Brigitte Mauroy, ancienne directrice du centre des corps entre 2013 et 2016, rappelle de son côté à LCI à quel point, en dépit de l’horreur décrite dans l’enquête de L’Express, la science a besoin des dons de corps "pour l’anatomie, pour la formation des médecins, pour la formation des chirurgiens, pour la recherche" : "Il faut rappeler, asséner, que dans les autres laboratoires, non ça ne se passe pas comme ça et ce qui s’est passé à Paris est profondément scandaleux. Quand on reçoit des corps à la faculté, évidemment qu’on les traite avec respect. En tant qu’urologue, je travaille sur la vessie, la prostate… Aux alentours de 2010, j’avais fait des recherches sur l’étude de l’innervation des organes dans le pelvis et ce travail a permis de cerner l’innervation de la cavité pelvienne et de mieux comprendre les pathologies." Soit autant de versants de l’anatomie nécessitant absolument des dons de corps.  

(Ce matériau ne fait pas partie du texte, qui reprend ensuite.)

-- ==== Sys2Proof/Machine/Ops.lean ====
section
/-! DEFINITION. The named operations every family of commands uses: numbering, free values, counters, captures,
events, fault reports, host memory, interrupts. -/

namespace Sys2Proof.Machine

/-! ### Numbering (R4 to R8, R17, R18) -/

/-- The barn of a lane or port (R5). -/
def barnOf (lane : Nat) : Nat := lane / 64

/-- The half of a barn (R5). -/
def halfOfBarn (b : Nat) : Nat := b / 8

/-- The half of a lane (R5). -/
def halfOf (lane : Nat) : Nat := lane / 512

/-- The barn that feeds a threshing unit (R17). -/
def barnOfUnit (u : Nat) : Nat := u / 4

/-- The stack of a threshing unit (R7). -/
def stackOfUnit (u : Nat) : Nat := u / 8

/-- A barn of the device. -/
def theBarn (s : State) (b : Nat) : Barn := tget s.core.barns {} b

/-- Changes one barn. -/
def modBarn (b : Nat) (f : Barn → Barn) (s : State) : State :=
  s.modCore fun c => { c with barns := tmod c.barns {} b f }

/-- A lane's optical state. -/
def laneOpt (s : State) (l : Nat) : LaneOpt := tget s.optics.lanes {} l

/-- Changes a lane's optical state. -/
def modLaneOpt (l : Nat) (f : LaneOpt → LaneOpt) (s : State) : State :=
  s.modOptics fun o => { o with lanes := tmod o.lanes {} l f }

/-- A lane's link state. -/
def laneLink (s : State) (l : Nat) : LaneLink := tget s.link.lanes {} l

/-- Changes a lane's link state. -/
def modLaneLink (l : Nat) (f : LaneLink → LaneLink) (s : State) : State :=
  s.modLink fun k => { k with lanes := tmod k.lanes {} l f }

/-- A port. -/
def thePort (s : State) (p : Nat) : Port := tget s.link.ports {} p

/-- Changes a port. -/
def modPort (p : Nat) (f : Port → Port) (s : State) : State :=
  s.modLink fun k => { k with ports := tmod k.ports {} p f }

/-- The lanes of a port (R6). -/
def portLanes (s : State) (p : Nat) : List Nat := (List.range (thePort s p).width).map (p + ·)

/-- The configured port that a lane belongs to, or none. -/
def portOfLane (s : State) (l : Nat) : Option Nat :=
  (s.link.ports.find? fun e => e.2.configured && decide (e.1 ≤ l) && decide (l < e.1 + e.2.width)).map Prod.fst

/-! ### Time values (R295, R296) -/

/-- One nanosecond in the unit of instants. -/
def nsU (n : Nat) : Nat := n * 256

/-- One microsecond in the unit of instants. -/
def usU (n : Nat) : Nat := n * 256000

/-- One second in the unit of instants. -/
def secU (n : Nat) : Nat := n * 256000000000

/-- SEC of an instant. -/
def secOf (t : Nat) : Nat := t / 256000000000

/-- NS of an instant. -/
def nsOf (t : Nat) : Nat := t / 256 % 1000000000

/-- The three words of a time value (R296). -/
def timeWords (t : Nat) : List Word :=
  [w32 (secOf t), pack [(24, t % 256), (0, secOf t / 2 ^ 32 % 65536)], w32 (nsOf t)]

/-- Whether three words hold a time value: NS below 1,000,000,000 (R296). -/
def timeOk (v2 : Word) : Bool := decide (fld v2 29 0 < 1000000000)

/-- The instant that three words hold (R296). -/
def timeOf (v0 v1 v2 : Word) : Nat :=
  (v0.toNat + 2 ^ 32 * fld v1 15 0) * 256000000000 + fld v2 29 0 * 256 + fld v1 31 24

/-- The time state UNSET (R304). -/
def timeUnset (s : State) : Bool := s.time.state == 0

/-! ### Free values and outputs -/

/-- The next free value below `m`. (DESIGN CHOICE, log entry 3.) -/
def freeBelow (s : State) (m : Nat) : Nat := Config.freeValue s.free % m

/-- The longest reference cycle, in 1/256 ns, rounded up: 6.4 ns lengthened by the servo's correction of at most 200 ppm is 1,638.7
of these units (R298, R305). (DESIGN CHOICE, log entry 6.) -/
def cycleMax : Nat := 1639

/-- The TIME domain of a half is powered: its time engine and its pins work (R419). -/
def timeOn (s : State) (h : Nat) : Bool := if h = 0 then s.power.on0.getLsbD 6 else s.power.on1.getLsbD 6

/-- Device time has reached an instant by running, in this reference cycle: not by a step that skipped it (R309).
(DESIGN CHOICE, log entry 6.) -/
def reached (s : State) (t : Nat) : Bool :=
  decide (s.time.stepped ≤ t) && decide (t ≤ s.time.now) && decide (s.time.now < t + cycleMax)

/-- One more free value is taken. (DESIGN CHOICE, log entry 3.) -/
def State.tookFree (s : State) : State := { s with free := s.free + 1 }

/-- So many free values are taken. -/
def State.tookMany (n : Nat) (s : State) : State := { s with free := s.free + n }

/-- Puts out one thing. (DESIGN CHOICE, log entries 141, 147.) -/
def emit (o : Output) (s : State) : State := { s with out := o :: s.out }

/-! ### Counters (R397 to R400) -/

/-- COUNTER_ID (R398). -/
def ctr (kind inst index : Nat) : Nat := kind * 2 ^ 24 + inst * 2 ^ 16 + index

/-- Counts `n` at a counter, modulo 2^64. (DESIGN CHOICE, log entry 139.) -/
def bumpBy (id n : Nat) (s : State) : State :=
  s.modCount fun c => { c with counters := tmod c.counters (0 : BitVec 64) id fun v => v + BitVec.ofNat 64 n }

/-- Counts one event. (DESIGN CHOICE, log entry 139.) -/
def bump (id : Nat) (s : State) : State := bumpBy id 1 s

/-- The value of a counter. -/
def counter (s : State) (id : Nat) : BitVec 64 := tget s.count.counters (0 : BitVec 64) id

/-! ### Host memory and the local ring area -/

/-- Bytes of host memory. (DESIGN CHOICE, log entries 15, 16.) -/
def hostRead (s : State) (a n : Nat) : List Byte := memRead s.hearth.hostMem a n

/-- Writes host memory. (DESIGN CHOICE, log entry 16.) -/
def hostWrite (a : Nat) (bytes : List Byte) (s : State) : State :=
  s.modHearth fun h => { h with hostMem := memWrite h.hostMem a bytes }

/-- Writes the local ring area (R348), whose offsets wrap at 64 KiB. (DESIGN CHOICE, log entry 16.) -/
def localWrite (a : Nat) (bytes : List Byte) (s : State) : State :=
  s.modHearth fun h => { h with localMem := memWrite h.localMem (a % 65536) bytes }

/-! ### Interrupts (R346) -/

/-- A word of the MSI-X table; a vector is masked until it is written. (PRESUMED, log entry 29.) -/
def msixWord (h : Hearth) (i : Nat) : Word := tget h.msix (if i % 4 = 3 then 1 else 0) i

/-- Sends the message of a vector, or notes it as pending while the vector is masked. (PRESUMED, log entry 29.) -/
def sendMsix (vec : Nat) (s : State) : State :=
  if bitAt (msixWord s.hearth (4 * vec + 3)) 0 then
    s.modHearth fun h => { h with pba := h.pba ||| (1#64 <<< vec) }
  else
    emit (.msix vec (BitVec.ofNat 64 ((msixWord s.hearth (4 * vec)).toNat + 2 ^ 32 * (msixWord s.hearth (4 * vec + 1)).toNat))
      (msixWord s.hearth (4 * vec + 2))) s

/-- Sets a cause bit of INT_STATUS; a rising unmasked cause sends a message (R346). -/
def raiseInt (b vec : Nat) (s : State) : State :=
  if s.hearth.intStatus.getLsbD b then s
  else
    let t := s.modHearth fun h => { h with intStatus := h.intStatus ||| (1#7 <<< b) }
    if s.hearth.intMask.getLsbD b then t else sendMsix vec t

/-! ### Fuses (R389) -/

/-- The fused security version: the pairs of anti-rollback fuses of which a twin reads as blown (R389).
(DESIGN CHOICE, log entry 10.) -/
def Sec.fusedVer (c : Sec) : Nat := (List.range 64).countP fun i => (c.fuseA ||| c.fuseB).getLsbD i

/-- Both copies of the vendor key digest, or both of the UID, have failed (R389). -/
def idsLost (s : State) : Bool :=
  (s.sec.copiesBad.getLsbD 0 && s.sec.copiesBad.getLsbD 1) || (s.sec.copiesBad.getLsbD 2 && s.sec.copiesBad.getLsbD 3)

/-! ### Events (R361 to R364) -/

/-- Queues an event for the event ring; a full queue discards it (R362). -/
def post (type : Nat) (body : List Word) (slot : Option (List Byte)) (s : State) : State :=
  if s.hearth.ev.queue.length < 1024 then
    s.modHearth fun h =>
      { h with ev := { h.ev with queue := h.ev.queue ++ [{ type := type, stamp := s.time.now, body := body, slot := slot }] } }
  else
    bump (ctr 0x14 0 1) (s.modHearth fun h => { h with ev := { h.ev with lost := sat 65535 (h.ev.lost + 1), lostPend := true } })

/-! ### Captures (R310, R311) -/

/-- Stores a capture record with its stamp; a full store discards it. (DESIGN CHOICE, log entry 48.) -/
def captureAt (source detail stamp : Nat) (s : State) : State :=
  if s.time.captureMask.getLsbD source then
    if s.time.store.length < 4096 then
      s.modTime fun t =>
        { t with
          store := t.store ++ [{ source := source, lost := t.lostSrc.contains source, detail := detail, stamp := stamp }],
          lostSrc := t.lostSrc.filter (· != source) }
    else
      bump (ctr 0x13 0 source)
        (s.modTime fun t => { t with lostSrc := if t.lostSrc.contains source then t.lostSrc else source :: t.lostSrc })
  else s

/-- Captures an internal event: its stamp lies within 20 ns of the instant (R310), where is a free value. -/
def capture (source detail : Nat) (s : State) : State :=
  captureAt source detail (s.time.now + freeBelow s 5121) s.tookFree

/-! ### Fault reports (R378 to R380) -/

/-- The location of a fault: code, half, block and item. (DESIGN CHOICE, log entry 140.) -/
def FaultRep.loc (r : FaultRep) : Nat × Nat × Nat × Nat := (r.code, r.half, r.block, r.item)

/-- Whether the report goes to the persistent log (R380). (DESIGN CHOICE, log entry 140.) -/
def FaultRep.persists (r : FaultRep) : Bool := decide (2 ≤ r.severity)

/-- The twelve words of a report (R378). (DESIGN CHOICE, log entry 140.) -/
def faultWords (r : FaultRep) (count : Nat) : List Word :=
  [pack [(16, r.code), (14, r.severity), (13, bit r.persists)],
   pack [(30, r.half), (16, r.block), (0, r.item)],
   pack [(20, r.partition), (8, r.ctx.getD 0), (7, bit r.ctx.isSome)]] ++ w64 r.address ++
  [w32 (sat (2 ^ 32 - 1) count)] ++ padTo 0 6 r.detail

/-- Keeps the newest `n` entries of a log. (DESIGN CHOICE, log entry 140.) -/
def lastN {α : Type} (n : Nat) (l : List α) : List α := l.drop (l.length - n)

/-- Sends one report: FAULT event, logs and capture (R363, R378, R380, R310). (DESIGN CHOICE, log entry 140.) -/
def sendFault (r : FaultRep) (count : Nat) (s : State) : State :=
  let e : LogEntry := { stamp := s.time.now, rep := r, persisted := r.persists, count := count }
  let s := s.modSec fun c =>
    { c with volLog := lastN 1024 (c.volLog ++ [e]),
             persLog := if r.persists then lastN 256 (c.persLog ++ [e]) else c.persLog }
  capture 21 r.code (post 0x02 (faultWords r count) none s)

/-- Reports a fault. The first of a location is sent at once and opens a window of 100 ms; later ones inside the
window are added to one report, which is sent when the window ends (R378). (DESIGN CHOICE, log entry 140.) -/
def report (r : FaultRep) (s : State) : State :=
  match s.sec.folds.find? (fun f => f.rep.loc == r.loc) with
  | some f =>
    if s.time.now < f.since + usU 100000 then
      s.modSec fun c =>
        { c with folds := c.folds.map fun g => if g.rep.loc == r.loc then { g with count := g.count + 1 } else g }
    else
      let s := if f.count = 0 then s else sendFault f.rep f.count s
      sendFault r 1 (s.modSec fun c =>
        { c with folds := { rep := r, since := s.time.now, count := 0 } :: c.folds.filter fun g => g.rep.loc != r.loc })
  | none =>
    sendFault r 1 (s.modSec fun c => { c with folds := { rep := r, since := s.time.now, count := 0 } :: c.folds })

/-- A fault report with the fields most faults set. -/
def faultAt (code severity half block item : Nat) : FaultRep :=
  { code := code, severity := severity, half := half, block := block, item := item, partition := 0, ctx := none,
    address := 0, detail := [] }

/-! ### Readiness and DEV_STATUS (R344) -/

/-- A half has power: a half in reset keeps TIME, GRAN and FLUE on (R28, R435). (DEDUCED, log entry 21.) -/
def halfPowered (s : State) (h : Nat) : Bool := if h = 0 then s.power.on0 != 0 else s.power.on1 != 0

/-- A half is out of reset and ready. (DEDUCED, log entry 21.) -/
def halfReady (s : State) (h : Nat) : Bool := if h = 0 then s.power.ready0 else s.power.ready1

/-- AUX_ONLY: the 36 V input is absent or neither half is powered. -/
def auxOnly (s : State) : Bool := !s.power.qualified || (!halfPowered s 0 && !halfPowered s 1)

/-- A barn in reset, or in a half that is not ready. (DESIGN CHOICE, log entry 119.) -/
def barnUp (s : State) (b : Nat) : Bool := halfReady s (halfOfBarn b) && !(theBarn s b).inReset

/-- The half that acts for the device: H0, or H1 while H0 is in reset. (DESIGN CHOICE, log entry 68.) -/
def liveHalf (s : State) : Nat := if s.power.ready0 then 0 else 1

/-- DEV_STATUS (R344). (DESIGN CHOICE, log entry 136.) -/
def devStatus (s : State) : Word :=
  pack [(31, bit (auxOnly s)), (30, bit (halfPowered s 0)), (29, bit (halfPowered s 1)), (28, bit s.power.ready0),
    (27, bit s.power.ready1), (26, bit s.hearth.ready), (25, bit s.hearth.switching), (24, s.hearth.bootSlot % 2),
    (23, bit s.hearth.commitPending), (22, bit s.power.resetHeld)]

/-- Raises STATUS when DEV_STATUS, SELFTEST or RESET_CAUSE has changed (R346). (DESIGN CHOICE, log entry 88.) -/
def noteStatus (old new : State) : State :=
  if devStatus old = devStatus new ∧ old.hearth.selftest = new.hearth.selftest ∧
      old.hearth.resetCause = new.hearth.resetCause then new
  else raiseInt 5 0 new

/-- Writes RESET_CAUSE (R344). -/
def setResetCause (level cause : Nat) (h0 h1 : Bool) (s : State) : State :=
  s.modHearth fun h =>
    { h with resetCause := pack [(28, level), (24, cause), (23, bit h1), (22, bit h0),
        (0, if s.time.state = 0 then 0 else secOf s.time.now % 65536)] }

end Sys2Proof.Machine
end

Face à cet opprobre jeté sur sa prédilection, l’étudiant en médecine n’attend alors qu’une chose : "Je veux évidemment qu’une enquête soit ouverte, mais qu’elle soit transparente, accompagnée d’une communication adressée au grand public pour dire que non, ce n’est pas normal ce qui s’est passé au Centre des corps de Paris et que oui, les personnes dont la responsabilité sera démontrée dans l’enquête seront confrontés à leurs actes et à la justice."